20.1 The interstellar medium  (Page 6/5)

Learning objectives

By the end of this section, you will be able to:

• Explain how much interstellar matter there is in the Milky Way, and what its typical density is
• Describe how the interstellar medium is divided into gaseous and solid components

Astronomers refer to all the material between stars as interstellar matter; the entire collection of interstellar matter is called the interstellar medium (ISM)    . Some interstellar material is concentrated into giant clouds, each of which is known as a nebula    (plural “nebulae,” Latin for “clouds”). The best-known nebulae are the ones that we can see glowing or reflecting visible light; there are many pictures of these in this chapter.

Interstellar clouds do not last for the lifetime of the universe. Instead, they are like clouds on Earth, constantly shifting, merging with each other, growing, or dispersing. Some become dense and massive enough to collapse under their own gravity, forming new stars. When stars die, they, in turn, eject some of their material into interstellar space. This material can then form new clouds and begin the cycle over again.

About 99% of the material between the stars is in the form of a gas —that is, it consists of individual atoms or molecules. The most abundant elements in this gas are hydrogen and helium (which we saw are also the most abundant elements in the stars), but the gas also includes other elements. Some of the gas is in the form of molecules—combinations of atoms. The remaining 1% of the interstellar material is solid—frozen particles consisting of many atoms and molecules that are called interstellar grains or interstellar dust    ( [link] ). A typical dust grain consists of a core of rocklike material (silicates) or graphite surrounded by a mantle of ices; water, methane, and ammonia are probably the most abundant ices.

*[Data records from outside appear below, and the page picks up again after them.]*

-- ==== Sys2Proof/WellFormed.lean ====
section
/-! DEFINITION. When a line of the assembler is well formed: every operand fits its field (30_encoding.md R71,
"An assembler refuses an operand that does not fit its field. It does not truncate it."). A term of `Instr` carries
the widths of its fields in its type (R62, R63), so there is nothing left to check of it: an operand out of its field
can be written only as a line of the assembler, and is refused here. -/

namespace Sys2Proof

/-- `n` fits an unsigned field of `width` bits (30_encoding.md R63). -/
def fitsField (width n : Nat) : Bool := decide (n < 2 ^ width)

/-- Every operand of the line fits the field that 30_encoding.md R62 gives it. -/
def Asm.wellFormed : Asm → Bool
  | .nop => true
  | .alpha src dst => fitsField 8 src && fitsField 8 dst
  | .alphaboth src dst => fitsField 8 src && fitsField 8 dst
  | .setcmap idx val => fitsField 4 idx && fitsField 4 val
  | .resetcmap => true
  | .setw imm => fitsField 16 imm
  | .seth imm => fitsField 16 imm
  | .rdcfg sel => fitsField 8 sel
  | .encode nsub _ => fitsField 4 nsub
  | .fwr addr data => fitsField 20 addr && fitsField 8 data
  | .frd addr => fitsField 20 addr
  | .pwr addr data => fitsField 20 addr && fitsField 8 data
  | .prd addr => fitsField 20 addr

/-- The shape of a pseudo-command of 30_encoding.md R72: `loadcmap` has sixteen values, `fwrs` at least one byte. Its
operands are checked where its expansion is assembled. -/
def Pseudo.wellFormed : Pseudo → Bool
  | .lutrd _ => true
  | .setdims _ _ => true
  | .loadcmap values => values.length == 16
  | .fwrs _ bytes => !bytes.isEmpty
  | .encode4 => true
  | .encode4m => true

end Sys2Proof
end

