/-- 30_encoding.md R68: the decoding procedure, opcode by opcode, with the reserved mask of each format and the fields
of R63. -/
def Obligations.DecodingProcedureOfEveryOpcode : Prop :=
  ∀ w : Word,
    (13 ≤ (w.extractLsb' 28 4).toNat → decode w = .error .illegalOpcode) ∧
    ∀ row ∈ ([(0x0, 0x0FFFFFFF#32, .nop),
        (0x1, 0x0FFF0000#32, .blendAlpha (w.extractLsb' 8 8) (w.extractLsb' 0 8)),
        (0x2, 0x0FFF0000#32, .blendAlphaBoth (w.extractLsb' 8 8) (w.extractLsb' 0 8)),
        (0x3, 0x0FFFFF00#32, .setCmap (w.extractLsb' 4 4) (w.extractLsb' 0 4)),
        (0x4, 0x0FFFFFFF#32, .resetCmap),
        (0x5, 0x0FFF0000#32, .setWidth (w.extractLsb' 0 16)),
        (0x6, 0x0FFF0000#32, .setHeight (w.extractLsb' 0 16)),
        (0x7, 0x0FFFFF00#32, .readCfg (w.extractLsb' 0 8)),
        (0x8, 0x0FFFFFE0#32, .encode (w.getLsbD 4) (w.extractLsb' 0 4)),
        (0x9, 0x00000000#32, .frameWr (w.extractLsb' 8 20) (w.extractLsb' 0 8)),
        (0xA, 0x000000FF#32, .frameRd (w.extractLsb' 8 20)),
        (0xB, 0x00000000#32, .planeWr (w.extractLsb' 8 20) (w.extractLsb' 0 8)),
        (0xC, 0x000000FF#32, .planeRd (w.extractLsb' 8 20))] : List (Nat × Word × Instr)),
      (w.extractLsb' 28 4).toNat = row.1 →
        decode w = if w &&& row.2.1 = 0#32 then .ok row.2.2 else .error .reservedBits

/-- A few words written out bit by bit from 30_encoding.md R62 decode to the commands they stand for. -/
def Obligations.WordsWrittenOutDecodeAsTheSpecSays : Prop :=
  decode 0b00000000000000000000000000000000#32 = .ok .nop ∧
  decode 0b00010000000000000001111100000000#32 = .ok (.blendAlpha 0x1F#8 0x00#8) ∧
  decode 0b00110000000000000000000000111100#32 = .ok (.setCmap 3#4 12#4) ∧
  decode 0b01010000000000000000000010000000#32 = .ok (.setWidth 128#16) ∧
  decode 0b10000000000000000000000000010100#32 = .ok (.encode true 4#4) ∧
  decode 0b10010000000011111111111110101011#32 = .ok (.frameWr 0xFFF#20 0xAB#8) ∧
  decode 0b11000000000000000000010100000000#32 = .ok (.planeRd 5#20) ∧
  decode 0b11010000000000000000000000000000#32 = .error .illegalOpcode ∧
  decode 0b10000000000000000000000001000100#32 = .error .reservedBits

/-- 30_encoding.md R71: the word of each text form, for operands that fit their fields; a line of any form with an
operand outside its field's bounds is refused, never truncated. -/
def Obligations.AssemblerWordsAndRefusals : Prop :=
  (∀ src dst, (2 ^ 8 ≤ src ∨ 2 ^ 8 ≤ dst) →
    (Asm.alpha src dst).assemble = none ∧ (Asm.alphaboth src dst).assemble = none) ∧
  (∀ idx val, (2 ^ 4 ≤ idx ∨ 2 ^ 4 ≤ val) → (Asm.setcmap idx val).assemble = none) ∧
  (∀ imm, 2 ^ 16 ≤ imm → (Asm.setw imm).assemble = none ∧ (Asm.seth imm).assemble = none) ∧
  (∀ sel, 2 ^ 8 ≤ sel → (Asm.rdcfg sel).assemble = none) ∧
  (∀ nsub cmap, 2 ^ 4 ≤ nsub → (Asm.encode nsub cmap).assemble = none) ∧
  (∀ addr data, (2 ^ 20 ≤ addr ∨ 2 ^ 8 ≤ data) →
    (Asm.fwr addr data).assemble = none ∧ (Asm.pwr addr data).assemble = none) ∧
  (∀ addr, 2 ^ 20 ≤ addr → (Asm.frd addr).assemble = none ∧ (Asm.prd addr).assemble = none) ∧
  Asm.nop.assemble = some 0x00000000#32 ∧ Asm.resetcmap.assemble = some 0x40000000#32 ∧
  (∀ src dst, src < 2 ^ 8 → dst < 2 ^ 8 →
    (Asm.alpha src dst).assemble = some (BitVec.ofNat 32 (0x10000000 ||| src <<< 8 ||| dst)) ∧
    (Asm.alphaboth src dst).assemble = some (BitVec.ofNat 32 (0x20000000 ||| src <<< 8 ||| dst))) ∧
  (∀ idx val, idx < 2 ^ 4 → val < 2 ^ 4 →
    (Asm.setcmap idx val).assemble = some (BitVec.ofNat 32 (0x30000000 ||| idx <<< 4 ||| val))) ∧
  (∀ imm, imm < 2 ^ 16 →
    (Asm.setw imm).assemble = some (BitVec.ofNat 32 (0x50000000 ||| imm)) ∧
    (Asm.seth imm).assemble = some (BitVec.ofNat 32 (0x60000000 ||| imm))) ∧
  (∀ sel, sel < 2 ^ 8 → (Asm.rdcfg sel).assemble = some (BitVec.ofNat 32 (0x70000000 ||| sel))) ∧
  (∀ nsub, nsub < 2 ^ 4 →
    (Asm.encode nsub false).assemble = some (BitVec.ofNat 32 (0x80000000 ||| nsub)) ∧
    (Asm.encode nsub true).assemble = some (BitVec.ofNat 32 (0x80000010 ||| nsub))) ∧
  (∀ addr data, addr < 2 ^ 20 → data < 2 ^ 8 →
    (Asm.fwr addr data).assemble = some (BitVec.ofNat 32 (0x90000000 ||| addr <<< 8 ||| data)) ∧
    (Asm.pwr addr data).assemble = some (BitVec.ofNat 32 (0xB0000000 ||| addr <<< 8 ||| data))) ∧
  (∀ addr, addr < 2 ^ 20 →
    (Asm.frd addr).assemble = some (BitVec.ofNat 32 (0xA0000000 ||| addr <<< 8)) ∧
    (Asm.prd addr).assemble = some (BitVec.ofNat 32 (0xC0000000 ||| addr <<< 8)))

/-- 30_encoding.md R72: what each pseudo-command expands to; `lutrd` reads the table at its index. -/
def Obligations.PseudoCommandExpansions : Prop :=
  (∀ idx, idx < 2 ^ 16 →
    (Pseudo.lutrd idx).assemble = some [BitVec.ofNat 32 (0x20000000 ||| idx)] ∧
    ∀ s : State, runWord (BitVec.ofNat 32 (0x20000000 ||| idx)) s =
      .next { s with responses := s.responses ++ [(lut .binary64 (BitVec.ofNat 16 idx)).setWidth 32] }) ∧
  (∀ w h, w < 2 ^ 16 → h < 2 ^ 16 → (Pseudo.setdims w h).assemble =
    some [BitVec.ofNat 32 (0x50000000 ||| w), BitVec.ofNat 32 (0x60000000 ||| h)]) ∧
  (∀ vs : List Nat, vs.length = 16 → (∀ v ∈ vs, v < 2 ^ 4) → (Pseudo.loadcmap vs).assemble =
    some ((List.range 16).map fun i => BitVec.ofNat 32 (0x30000000 ||| i <<< 4 ||| vs.getD i 0))) ∧
  (∀ (addr : Nat) (bs : List Nat), bs ≠ [] → addr + bs.length ≤ 2 ^ 20 → (∀ b ∈ bs, b < 2 ^ 8) →
    (Pseudo.fwrs addr bs).assemble =
      some ((List.range bs.length).map fun i => BitVec.ofNat 32 (0x90000000 ||| (addr + i) <<< 8 ||| bs.getD i 0))) ∧
  Pseudo.encode4.assemble = some [0x80000004#32] ∧ Pseudo.encode4m.assemble = some [0x80000014#32]

/-! ### The step, the response, rejection -/

/-- A step runs the command that the next word of the port decodes to, after that word has been taken (00_scope.md R12,
30_encoding.md R68, 20_memory.md R50). -/
def Obligations.StepRunsTheDecodedCommand : Prop :=
  ∀ (s : State) (w : Word) (rest : List HostInput) (i : Instr),
    s.incoming = .command w :: rest → decode w = .ok i → step s = exec i { s with incoming := rest }

/-- With nothing sent, the block is idle and keeps all state (60_exceptions.md R153). That a step is then taken at all
is the model's choice (log entry 8). -/
def Obligations.IdleStepKeepsAllState : Prop :=
  ∀ s : State, s.incoming = [] → step s = .next s

/-- 30_encoding.md R65: a word with opcode 0xD, 0xE or 0xF is rejected with ILLEGAL_OPCODE and changes no state. -/
def Obligations.ReservedOpcodeIsRejected : Prop :=
  ∀ (s : State) (w : Word) (rest : List HostInput), s.incoming = .command w :: rest →
    13 ≤ (w.extractLsb' 28 4).toNat →
    step s = .next { s with incoming := rest, responses := s.responses ++ [0x10000000#32] }
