-- ==== Sys2Proof/Proofs/EncodingRules.lean ====
section
/-! The statements of 30_encoding.md: fields at their places (R62, R63), the rows of the opcode map (R64), the decoding
procedure (R65, R66, R68), decode and encode as inverses, what a word that is no command is answered, the one response
of every answered word (R69, R70), and the assembler with its pseudo-commands (R71, R72). -/

namespace Sys2Proof

/-! ### A field at its place (30_encoding.md R62, R63) -/

/-- A field is read back from its place. -/
@[simp] theorem extractLsb'_atBit {n : Nat} (v : BitVec n) {lo : Nat} (inside : lo + n ≤ 32) :
    (atBit v lo).extractLsb' lo n = v := by
  refine BitVec.eq_of_getLsbD_eq fun k hk => ?_
  simp [atBit, hk, show lo + k < 32 by omega]

/-- A field leaves every bit outside its place 0. -/
@[simp] theorem extractLsb'_atBit_apart {n : Nat} (v : BitVec n) {lo lo' n' : Nat}
    (apart : lo + n ≤ lo' ∨ lo' + n' ≤ lo) :
    (atBit v lo).extractLsb' lo' n' = 0#n' := by
  refine BitVec.eq_of_getLsbD_eq fun k hk => ?_
  rcases apart with below | above
  · simp [atBit, BitVec.getLsbD_of_ge v (lo' + k - lo) (by omega)]
  · simp [atBit, show lo' + k < lo by omega]

/-- A field of a word, put back at its place, is the word with every other bit cleared. -/
theorem atBit_extractLsb' (w : Word) (lo n : Nat) :
    atBit (w.extractLsb' lo n) lo = w &&& atBit (BitVec.allOnes n) lo := by
  refine BitVec.eq_of_getLsbD_eq fun k hk => ?_
  rcases lt_or_ge k lo with below | above
  · simp [atBit, below]
  · simp [atBit, above.not_gt, show lo + (k - lo) = k by omega, hk, Bool.and_comm]

/-- The one-bit field USE_CMAP as the bit vector that the encoder places. -/
theorem ofBool_useCmapField (w : Word) : BitVec.ofBool (useCmapField w) = w.extractLsb' 4 1 := by
  refine BitVec.eq_of_getLsbD_eq fun k hk => ?_
  obtain rfl : k = 0 := by omega
  simp [useCmapField]

/-- A one-bit field placed at bit 4 is that bit. -/
@[simp] theorem useCmapField_or_atBit (p : Word) (u : Bool) (n : BitVec 4) (clear : p[4] = false) :
    useCmapField (p ||| atBit (BitVec.ofBool u) 4 ||| atBit n 0) = u := by
  simp [useCmapField, atBit, clear]

/-! ### The rows of the opcode map (30_encoding.md R64) -/

/-- The opcode of each command (30_encoding.md R64). -/
def Instr.opc : Instr → BitVec 4
  | .nop => 0x0#4
  | .blendAlpha _ _ => 0x1#4
  | .blendAlphaBoth _ _ => 0x2#4
  | .setCmap _ _ => 0x3#4
  | .resetCmap => 0x4#4
  | .setWidth _ => 0x5#4
  | .setHeight _ => 0x6#4
  | .readCfg _ => 0x7#4
  | .encode _ _ => 0x8#4
  | .frameWr _ _ => 0x9#4
  | .frameRd _ => 0xA#4
  | .planeWr _ _ => 0xB#4
  | .planeRd _ => 0xC#4
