-- ==== Sys2Proof/Machine/State.lean ====
section
/-! DEFINITION. The state of the machine as plain data: the registers of spec/10_state.md, the ghost state of
R36 to R38 and R53, the trace (R13), and the environment's inputs (R14, R73). -/

namespace Sys2Proof.Machine

/-! ## Vocabulary -/

/-- R8: the three digital output lines. -/
inductive Line where
  | cs
  | dc
  | rst
deriving DecidableEq, Repr

/-- R190: the three error kinds. `delay` is reserved and never raised (R193). -/
inductive ErrorKind where
  | spi
  | gpio
  | delay
deriving DecidableEq, Repr

/-- R12, R28: an operation's result, `Ok` or `Err(kind(c))`. -/
inductive Result where
  | ok
  | err (kind : ErrorKind) (c : Cause)
deriving DecidableEq, Repr

/-- R9: the answer to a line write, as the event records it. -/
inductive LineAnswer where
  | ok
  | fail (c : Cause)
deriving DecidableEq, Repr

/-- R10: the answer to a burst, as the event records it: `fail k c` after exactly `k` bytes. -/
inductive BurstAnswer where
  | ok
  | fail (k : Nat) (c : Cause)
deriving DecidableEq, Repr

/-- R13: the event kinds, "exactly" these. -/
inductive Event where
  | line (l : Line) (v : Level) (a : LineAnswer)
  | tx (bytes : List Byte) (a : BurstAnswer)
  | wait (ms : Nat)
  | blset (duty : Nat)
  | ret (op : HostOp) (r : Result)
deriving DecidableEq, Repr

/-- R36: the condition of the controller as the source describes it (ghost). -/
inductive Ctl where
  | unknown
  | postReset
  | ready
  | unusable
deriving DecidableEq, Repr

/-- Ghost, the model's own (log 17): how much of the full-window protocol the controller has just been given
without error. `origin`: the full window is set and the memory-write command sent to a Ready controller, so
the next pixel lands at (0,0) (R53, R240). -/
inductive WindowSeen where
  | nothing
  | columns
  | rows
  | origin
deriving DecidableEq, Repr

/-- R150: which step of the window body comes next. -/
inductive WindowStage where
  | column
  | row
  | memory
  | close
deriving DecidableEq, Repr

/-- The operation a state stands inside of (log 7): between the entries of a replay (R130), or between
the steps of the window body (R150) run for SET_FULL_WINDOW or for CLEAR (R154). -/
inductive Activity where
  | idle
  | replay
  | window (stage : WindowStage)
  | clearing (stage : WindowStage)
deriving DecidableEq, Repr

/-- R50, R53: the controller's pixel memory as far as it is known: (byte address, byte) pairs, addresses
strictly rising. An unlisted address reads as no value (log 16). -/
abbrev Memory := List Host.Cell

/-- What stands outside the sequencer and acts on it: the host's requests and the services' answers
(R14, R43). -/
structure Environment where
  /-- The requests the host will present, one whole byte string each, in order (R73, R241; log 4). -/
  requests : List (List Byte)
  /-- The services' next answers, as far as they are written down; after them comes
  `Config.freeAnswer` (R14; log 1). -/
  answers : List Answer
  /-- How many answers have been drawn (log 1). -/
  drawn : Nat
  /-- R84: how many refusals of reserved requests have been reported to the host, apart from STATUS
  (log 5). -/
  refusals : Nat
deriving DecidableEq, Repr

/-! ## State -/

/-- R20: the sequencer's state, with the ghost state (R36), the trace (R13) and the environment. -/
structure State where
  /-- R5, R25 to R27: the read-only constants and the table. No operation writes them. -/
  cfg : Config
  /-- R21: `CS`, 0 = asserted. -/
  cs : Level
  /-- R22: `DC`, 0 = command, 1 = data. -/
  dc : Level
  /-- R23: `RST`. -/
  rst : Level
  /-- R24: `BL`, a `DUTY_W`-bit value. -/
  bl : Nat
  /-- R28: `STATUS`, the result of the last completed operation. -/
  status : Result
  /-- R29: `BUSY`. -/
  busy : Bool
  /-- R30: `TIX`, the table index, the block's only program counter. -/
  tix : Nat
  /-- R31: `PIXCNT`. -/
  pixcnt : Nat
  /-- R32: `INFLIGHT`. -/
  inflight : Bool
  /-- R33: operand latch `OPC`. -/
  opc : Byte
  /-- R33: operand latch `DATA`. -/
  data : List Byte
  /-- R33: operand latch `COLOR`. -/
  color : Color
  /-- R33: operand latch `DUTY`. -/
  duty : Nat
  /-- R36, R37: ghost `CTL`. -/
  ctl : Ctl
  /-- R36, R38: ghost `STREAM`. -/
  stream : Bool
  /-- Ghost, the model's own (log 17). -/
  seen : WindowSeen
  /-- R50: FRAME, as far as it is known (ghost, log 16). -/
  frameMem : Memory
  /-- The operation this state stands inside of (log 7). -/
  activity : Activity
  /-- R52: the bytes sent in the current CS span, newest first (log 28). -/
  sent : List Byte
  /-- R13: the trace, newest event first; `State.trace` reads it in the order caused (log 14). -/
  log : List Event
  /-- R14: the environment's inputs. -/
  env : Environment
deriving DecidableEq, Repr

/-- Reasons the machine stops. The errors of R190 are results, not stops. -/
inductive Fault where
  /-- U16: `BUSY = 1` and no operation is under way, so neither the host (R241) nor the sequencer has a move.
  Raised by `step` alone, in states that no run reaches (log 22). Safe. -/
  | noMove
deriving DecidableEq, Repr

/-- Reasons the model gives no meaning. -/
inductive Refusal where
  /-- Raised by `exec`'s arm of an instruction that has no meaning yet. Safe. -/
  | notModelled (mnemonic : String)
  /-- R75: a byte string at the host port that is shorter or longer than its stated length "is not a request:
  the host port presents whole requests". Raised by `step` alone (log 6). Safe. -/
  | notAWholeRequest
deriving DecidableEq, Repr

/-! ## Construction -/

/-- R42, R230, R231: the state after construction with a given configuration: no event, no line driven.
The levels of `CS`, `DC`, `RST`, the duty `BL` and the operand latches are unspecified by R42: DESIGN CHOICE
(log 12), unsafe; `CS = 1` is the platform's duty (R39 a, R233 c). -/
def State.construct (c : Config) : State where
  cfg := c
  cs := .high
  dc := .low
  rst := .low
  bl := 0
  status := .ok
  busy := false
  tix := 0
  pixcnt := 0
  inflight := false
  opc := 0
  data := []
  color := 0
  duty := 0
  ctl := .unknown
  stream := false
  seen := .nothing
  frameMem := []
  activity := .idle
  sent := []
  log := []
  env := { requests := [], answers := [], drawn := 0, refusals := 0 }

/-- R42: the machine right after construction. -/
def State.reset : State := State.construct Config.standard

end Sys2Proof.Machine
end

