-- ==== Sys2Proof/Machine/Step.lean ====
section
/-! DEFINITION. One step of the machine: fetch the next instruction and run it. -/

namespace Sys2Proof.Machine

/-- One step: one host operation, whole (R65), or, from a state inside an operation, its next instruction
(log 7). -/
def step (s : State) : Host.Outcome State Fault Refusal :=
  match fetch s with
  | .run i s' => exec i s'
  | .wait => .next s
  | .finish => .next (finish s)
  | .reserved s' => .next s'.refuseRequest
  | .notARequest => .refused .notAWholeRequest
  | .noMove => .fault .noMove

/-- The state with an instruction of the opcode table placed where `step` fetches its next instruction
(log 8). -/
def State.withFetchWord (s : State) (nbits w : Nat) : State :=
  place s (tableWordSpace nbits w) (tableWordBytes s.cfg.dutyW.val nbits w)

end Sys2Proof.Machine
end

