/-- R136: the counts of a successful INITIALIZE over a table of C Command and D Delay entries: `8*C + D` events,
`2*C` bursts, `C + (sum of the parameter counts)` bytes, DC written 0, 1, 0, 1, ..., CS falling and rising `2*C` times,
the table's delays waited for in order; no event for an empty table. -/
def Obligations.InitializeCounts : Prop :=
  ∀ s : State, AnswersOk s (8 * commandCount s.cfg.initTable) →
    ∃ t es, exec .initializePanel s = .next t ∧ t.trace = s.trace ++ es ++ [.ret .initializePanel .ok] ∧
      t.status = .ok ∧
      es.length = 8 * commandCount s.cfg.initTable + (tableLen s.cfg - commandCount s.cfg.initTable) ∧
      (bursts es).length = 2 * commandCount s.cfg.initTable ∧
      (wireBytes es).length = commandCount s.cfg.initTable + parameterBytes s.cfg.initTable ∧
      dcWrites es = (List.replicate (commandCount s.cfg.initTable) [Level.low, Level.high]).flatten ∧
      csWrites es = (List.replicate (2 * commandCount s.cfg.initTable) [Level.low, Level.high]).flatten ∧
      waits es = delays s.cfg.initTable ∧
      (delays s.cfg.initTable).length = tableLen s.cfg - commandCount s.cfg.initTable ∧ rstWrites es = [] ∧
      (s.cfg.initTable = [] → es = [])

/-- R131: T.COMMAND completes from every state: the command frame, then, if it succeeded, the data frame, issued also
for no parameters. On success TIX advances and INITIALIZE goes on; on an error INITIALIZE returns it, TIX
unchanged (R30, R133; that the entry itself ends INITIALIZE is log 7). Frame: RST, BL, COLOR, DUTY, PIXCNT and the
constants are unchanged and nothing new becomes known of FRAME. -/
def Obligations.TableCommandIsTwoFrames : Prop :=
  ∀ (op : Byte) (ps : List Byte) (s : State), ∃ t, exec (.tCommand op ps) s = .next t ∧
    ((framesRun [(.low, [op]), (.high, ps)] s.answerAt).2 = .ok →
      t.trace = s.trace ++ frameEvents .low [op] ++ frameEvents .high ps ∧ t.tix = s.tix + 1 ∧
      t.status = s.status ∧ t.busy = s.busy ∧ t.activity = s.activity ∧ t.dc = .high ∧ t.cs = .high) ∧
    (∀ kind c, (framesRun [(.low, [op]), (.high, ps)] s.answerAt).2 = .err kind c →
      t.trace = s.trace ++ (framesRun [(.low, [op]), (.high, ps)] s.answerAt).1 ++
        [.ret .initializePanel (.err kind c)] ∧
      t.tix = s.tix ∧ t.status = .err kind c ∧ t.busy = false ∧ t.activity = .idle ∧ t.ctl = .unusable) ∧
    KeepsBesideWire s t ∧ t.pixcnt = s.pixcnt ∧ NothingNewKnown s t

/-- R131: T.COMMAND sends the command frame of its opcode and then, if it succeeded, one data frame with all its
parameters; after these events there is at most the return of the operation that ends on an error. With all eight
answers `ok` the events are the eight of the success trace, TIX advances (R30, R130; that an entry is a step of its own
is log 7) and OPC and DATA hold the operands (R33; that they keep their last value is log 25). -/
def Obligations.TableCommandSendsTwoFrames : Prop :=
  ∀ (op : Byte) (ps : List Byte) (s : State), ∃ t, exec (.tCommand op ps) s = .next t ∧
    (∃ rets, (∀ e ∈ rets, ∃ o r, e = .ret o r) ∧ rets.length ≤ 1 ∧
      t.trace = s.trace ++ (framesRun [(.low, [op]), (.high, ps)] s.answerAt).1 ++ rets) ∧
    (AnswersOk s 8 → t.trace = s.trace ++
      [.line .dc .low .ok, .line .cs .low .ok, .tx [op] .ok, .line .cs .high .ok,
        .line .dc .high .ok, .line .cs .low .ok, .tx ps .ok, .line .cs .high .ok]) ∧
    (AnswersOk s 8 → t.tix = s.tix + 1 ∧ t.dc = .high ∧ t.cs = .high ∧ t.opc = op ∧ t.data = ps)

Various types of interstellar matter.

If all the interstellar gas within the Galaxy were spread out smoothly, there would be only about one atom of gas per cm ³ in interstellar space. (In contrast, the air in the room where you are reading this book has roughly 10 ¹⁹ atoms per cm ³ .) The dust grains are even scarcer. A km ³ of space would contain only a few hundred to a few thousand tiny grains, each typically less than one ten-thousandth of a millimeter in diameter. These numbers are just averages, however, because the gas and dust are distributed in a patchy and irregular way, much as water vapor in Earth’s atmosphere is often concentrated into clouds.